*PROMPT:* Return only the lines running from the top of the entries to the line with "def execStat (s", inclusive, exactly as written.

*DATA SUPPLIED:*

-- ==== Sys2Proof/Machine/System.lean ====
section
/-! DEFINITION. The system and buffer access commands (spec/45_system_buffer.md). -/

namespace Sys2Proof.Machine

/-- NOP (R220). -/
def execNop (s : State) : Result := s.done 0

/-- STAT (R221). -/
def execStat (s : State) : Result := s.done (statusRead s.status)

/-- BUFWR (R222): any offset below `BUFSZ`; `BLEN` is not changed. -/
def execBufwr (opa opb : Word) (s : State) : Result :=
  if s.cfg.bufsz ≤ opa.toNat then s.fail
  else s.memWrite opa.toNat [lowByte opb] fun t => t.done 0

/-- BUFRD (R223): any offset below `BUFSZ`, whatever `BLEN` is. -/
def execBufrd (opa : Word) (s : State) : Result :=
  if s.cfg.bufsz ≤ opa.toNat then s.fail
  else s.done (byteWord (Memory.read s.buf opa.toNat))

/-- SETBLEN (R224). -/
def execSetblen (opa : Word) (s : State) : Result :=
  if s.cfg.bufsz < opa.toNat then s.fail
  else ({ s with blen := opa } : State).done 0

/-- GETBLEN (R225). -/
def execGetblen (s : State) : Result := s.done s.blen

end Sys2Proof.Machine
end

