-- ==== Sys2Proof/Machine/Step.lean ====
section
/-! DEFINITION. One step of the machine: one event of the port, served to completion (spec/00_scope.md
R9). The block has no program counter and fetches nothing (spec/10_state.md R39). -/

namespace Sys2Proof.Machine

/-- One step. -/
def step (s : State) : Host.Outcome State Fault Refusal := servePort s

/-- The state in which the very next step runs the command whose table bits are `w`: the host offers
that beat (notes/assumptions/3.md). -/
def State.withFetchWord (s : State) (nbits w : Nat) : State := s.offer (tableBeat nbits w)

end Sys2Proof.Machine
end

*SOLUTION:*
-- ==== Sys2Proof/Machine/System.lean ====
section
/-! DEFINITION. The system and buffer access commands (spec/45_system_buffer.md). -/

namespace Sys2Proof.Machine

/-- NOP (R220). -/
def execNop (s : State) : Result := s.done 0

/-- STAT (R221). -/
def execStat (s : State) : Result := s.done (statusRead s.status)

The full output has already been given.